X_fs = pd.DataFrame(selected_features,
                 columns=train_X.drop(columns=['SubjectID']).columns[selected])

X_fs['SubjectID'] = subject_id.values


### 4.2 Entrenar con las variables sleccionadas

In [None]:
# creación de los modelos
knn_fs = KNeighborsClassifier() # K-Neighbors classifier
dtree_fs = DecisionTreeClassifier() # Decision tree
nb_fs = GaussianNB() # Naive Bayes
svm_fs = SVC() # Suport Vector Machine
rf_fs = RandomForestClassifier()  # Random Forest

models_fs = [knn_fs, dtree_fs, nb_fs, svm_fs, rf_fs]

logo = LeaveOneGroupOut()

for modelo in models_fs:
        print(f"\nModelo: {modelo.__class__.__name__}")
        modelo.fit(X_fs, train_y)
        scores = cross_val_score(modelo, X_fs, train_y, groups=X_fs['SubjectID'],  scoring='accuracy', cv=logo)
        print("%0.2f accuracy con una derivación estandar de %0.2f" % (scores.mean(), scores.std()))

In [None]:
test_subject_id = test_X['SubjectID']


selected_features_test = feature_selection.transform(test_X.drop(columns=['SubjectID']))

X_fs_test = pd.DataFrame(selected_features_test, columns=test_X.drop(columns=['SubjectID']).columns[selected])

X_fs_test['SubjectID'] = test_subject_id.values

test_models(models_fs, X_fs_test, test_y, test_result, 'Selección de variables (FS)')

In [None]:
for modelo in best_models:
    modelo.fit(X_fs, train_y)
test_models(best_models, X_fs_test, test_y, test_result, 'H + Fs')

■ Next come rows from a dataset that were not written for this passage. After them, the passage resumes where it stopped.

-- ==== Sys2Proof/Machine/Lichen.lean ====
section
/-! DEFINITION. Lichen engines (chapter 08): line accesses, the narrow path, reservations, streams, scrubbing, heat and the wipe. -/

namespace Sys2Proof.Machine

/-- Whether an Ovusk core may reach an HBM address: a unit of an OS-owned partition (R427). -/
def State.ovuskUnit (s : State) (a : Nat) : Bool :=
  decide (a < hbmEnd) &&
  (match s.partOfUnit (unitOf a) with
   | some p => s.getF F.PRT_OWNER_KIND p = 2
   | none => false)

/-! ### Line accesses (R191 to R193, R195, R207, R208, R212) -/

/-- Lines of a stack in the directory. -/
def State.dirCount (s : State) (st : Nat) : Nat := (s.dir.filter (fun d => stackOf (d.line * 64) = st)).length

/-- Evicts the least recently filled line of a stack from a full directory (R193). -/
def State.dirMakeRoom (s : State) (st : Nat) : State :=
  if s.dirCount st < 262144 then s else
  match s.dir.reverse.find? (fun d => stackOf (d.line * 64) = st) with
  | some v => { s.dropLine v with dir := s.dir.filter (fun d => d.line ≠ v.line) }
  | none => s

/-- An Ovusk cache takes a line. -/
def State.dirFill (s : State) (line : Nat) (dirty : Bool) : State :=
  let s1 := { s with dir := s.dir.filter (fun d => d.line ≠ line) }
  let s2 := s1.dirMakeRoom (stackOf (line * 64))
  { s2 with dir := { line := line, dirty := dirty } :: s2.dir }

/-- Who reads or writes a line: the hart of an Ovusk core, or no hart. -/
def lineHart (r : LineReq) : Option Nat :=
  match r.who with
  | .ovusk h => some h.toNat
  | .other => none

/-- A write of all 64 bytes. -/
def lineWhole (r : LineReq) : Bool := r.write.isSome && r.off.toNat = 0 && r.len.toNat = 64

/-- The memory-side cache serves the access: it held the line, and has not replaced it since. -/
def State.lineHits (s : State) (r : LineReq) : Bool := r.hit && s.cacheState (r.addr.toNat / 64) ≠ 0

/-- The access reads the DRAM: it misses, and does not write the whole line. -/
def State.lineReadsDram (s : State) (r : LineReq) : Bool := !s.lineHits r && !lineWhole r

/-- Reads or writes the bytes of the line. -/
def State.lineData (s : State) (r : LineReq) : State :=
  match r.write with
  | none =>
    let s1 := if (lineHart r).isSome then s else s.readLines r.addr.toNat 64
    s1.emit (.line (readBytes s1.hbm (r.addr.toNat + r.off.toNat) r.len.toNat) false)
  | some bs =>
    let s1 := (s.cowHold (r.addr.toNat + r.off.toNat) bs.length).ownLines (r.addr.toNat + r.off.toNat) bs.length (lineHart r)
    { s1 with hbm := writeBytes s1.hbm (r.addr.toNat + r.off.toNat) bs }

/-- A line access that no fault or poison ends: a correction is counted (R207), the cache serves it or DRAM does (R195). A line that the cache
has replaced since left it before. -/
def State.lineServe (s : State) (r : LineReq) : State :=
  let l := r.addr.toNat / 64
  let s0 := if s.lineReadsDram r then s.eccOff (stackOf r.addr.toNat) (stackOffset r.addr.toNat) r.ecc else s
  let s1 := if !s.lineHits r && s.cacheState l ≠ 0 then s0.cacheDrop l else s0
  let s2 := (if r.write.isSome then s1.lineWritten (lineWhole r) l else s1.lineRead .line l).lineData r
  if (lineHart r).isSome && r.fill then s2.dirFill l r.dirty else s2

/-- LINE_ACCESS. A hit is served from the cache, which has no ECC outcome of its own. -/
def execLineAccess (r : LineReq) (s : State) : Host.Outcome State Fault Refusal :=
  done (
    if (lineHart r).isSome && !s.ovuskUnit r.addr.toNat then s.emit .coreFault
    else if hbmEnd ≤ r.addr.toNat || !s.lichReady (stackOf r.addr.toNat) then s
    else if s.fencedAt r.addr.toNat then s.emit (.line [] true)
    else if s.lineReadsDram r && r.ecc = .uncorrectable then (s.hbmUe r.addr.toNat).emit (.line [] true)
    else s.lineServe r)

/-! ### The narrow path (R196 to R201) -/

/-- What FN, W32 and FETCH a code of Table 08-5 takes (R199). -/
def narrowLegal (op fn : Nat) (w32 fetch : Bool) : Bool :=
  (match op with
   | 0x0 => fn = 0 && fetch
   | 0x1 => fn = 0 && !fetch
   | 0x2 => fn = 0
   | 0x3 => decide (fn ≤ 1)
   | 0x4 => decide (fn ≤ 1)
   | 0x5 => decide (fn ≤ 2)
   | 0x6 => fn = 0
   | 0x7 => fn = 0 && fetch
   | 0x8 => decide (fn ≤ 1)
   | 0x9 => fn = 0
   | _ => false) &&
  (!w32 || (decide (2 ≤ op) && decide (op ≤ 7)))

def narrowAddr (r : NarrowReq) (i : Nat) : Nat := ((r.addr[i]?).getD 0).toNat
def narrowData (r : NarrowReq) (i : Nat) : Word := (r.data[i]?).getD 0

/-- Lanes that act: CAS acts with lane 0 only. -/
def narrowLanes (r : NarrowReq) (op : Nat) : List Nat :=
  (List.range 8).filter (fun i => testBit r.lanes.toNat i && (op ≠ 7 || i = 0))

/-- Every address is aligned to its word and lies in HBM. -/
def narrowAddrsOk (r : NarrowReq) (op : Nat) : Bool :=
  (narrowLanes r op).all (fun i => narrowAddr r i % (if r.w32 then 4 else 8) = 0 && decide (narrowAddr r i < hbmEnd))

/-- Engine that takes a request: that of its lowest lane. -/
def narrowHome (r : NarrowReq) : Nat :=
  stackOf (narrowAddr r (((List.range 8).find? (fun i => testBit r.lanes.toNat i)).getD 0)) % 16

/-- Refuses a request (R199). -/
def State.narrowRefuse (s : State) (r : NarrowReq) : State := (s.setErr F.LCH_ERR_OP_BAD (narrowHome r)).emit .narrowRefused

/-- Whether a lane hits in the cache: it holds the line, and has not replaced it since. -/
def State.laneHits (s : State) (r : NarrowReq) (i : Nat) : Bool := testBit r.hit.toNat i && s.cacheState (narrowAddr r i / 64) ≠ 0

/-- What a lane of a code does to its word: gathers read, scatters write, the others are atomics (Table 08-5). -/
def laneKind (op : Nat) : LaneKind := if op = 0 then .read else if op = 1 then .write else .atomic

/-- What the ECC of the DRAM found for a lane that misses. -/
def laneEcc (r : NarrowReq) (i : Nat) : List EccHit := eccOn r.ecc false [(narrowAddr r i, 1)]

/-- Applies one lane: its old value, poison, and the state. An Ovusk core's own atomic leaves its own reservation (R194). -/
def State.narrowLane (s : State) (r : NarrowReq) (op fn i : Nat) : (Word × Bool) × State :=
  let a := narrowAddr r i
  let st := stackOf a
  if s.fencedAt a then ((0, true), s) else
  let hit := s.laneHits r i
  let es := if hit then [] else laneEcc r i
  let s0 := s.eccHits es
  if eccBad es then ((0, true), s0) else
  let n := if r.w32 then 4 else 8
  let m := readLe s.hbm a n
  let w := 8 * n
  let s1 := (if !hit && s0.cacheState (a / 64) ≠ 0 then s0.cacheDrop (a / 64) else s0).lane (laneKind op) hit a
  let s2 := if op = 0 then s1.readLines a n
    else (((s1.cowHold a n).addF F.LCH_ATOMIC_CNT_COUNT 1 st).clearResv a n (r.hart.map BitVec.toNat)).dropDir a n
  let v := if op = 7 then lichenOp op fn w m ((narrowData r 0).toNat % 2 ^ w) ((narrowData r 1).toNat % 2 ^ w)
           else lichenOp op fn w m ((narrowData r i).toNat % 2 ^ w) 0
  ((BitVec.ofNat 64 m, false), if op = 0 then s2 else { s2 with hbm := writeLe s2.hbm a n (v.getD m) })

### 4.3 Recursive feature elimination

In [None]:
dtree_rfe = DecisionTreeClassifier() # Decision tree
rf_rfe = RandomForestClassifier(n_estimators = 5)  # Random Forest

models_with_coef = [dtree_rfe, rf_rfe]

In [None]:
def seleccion_variables(models, X, y):
    for model in models:
        rfecv = RFECV(
            estimator=model,
            scoring="accuracy",
            cv = LeaveOneGroupOut(),
            n_jobs=-1 # Number of cores to run in parallel while fitting across folds. 
        )
        rfecv.fit(X, y, groups=X['SubjectID'])
        print(f"\nModelo: {rfecv.estimator.__class__.__name__}") 
        print(f"Número óptimo de características: {rfecv.n_features_}")
        selected = rfecv.get_feature_names_out()
        print(selected)
        print(rfecv.score)
        cv_results = pd.DataFrame(rfecv.cv_results_)
        plt.title(f"RFECV {rfecv.estimator.__class__.__name__}")
        plt.xlabel("Número de características")
        plt.ylabel("Accuracy")
        plt.plot(range(1, len(cv_results['mean_test_score']) + 1), cv_results['mean_test_score'])
        plt.show()

seleccion_variables(models_with_coef, train_X, train_y)

# Evaluación modelos

In [None]:
test_result

In [None]:
# Melt the dataframe to transform it into long format
df_melted = pd.melt(test_result, id_vars=['Clasificadores'], value_vars=['Modelos', 'Hiperparametrización (H)', 'Selección de variables (FS)', 'H + Fs'],
                    var_name='score_type', value_name='score')

# Plot using seaborn
plt.figure(figsize=(6, 4))
sns.lineplot(x='score_type', y='score', hue='Clasificadores', data=df_melted, marker='o', palette='Set1')

# Set labels and title
plt.xlabel('Clasificador')
plt.ylabel('F1-score')
plt.title('F1-Scores por Clasificador')
plt.ylim(0,1)

# Display the plot
plt.xticks()
plt.grid(True)
plt.tight_layout()
plt.show()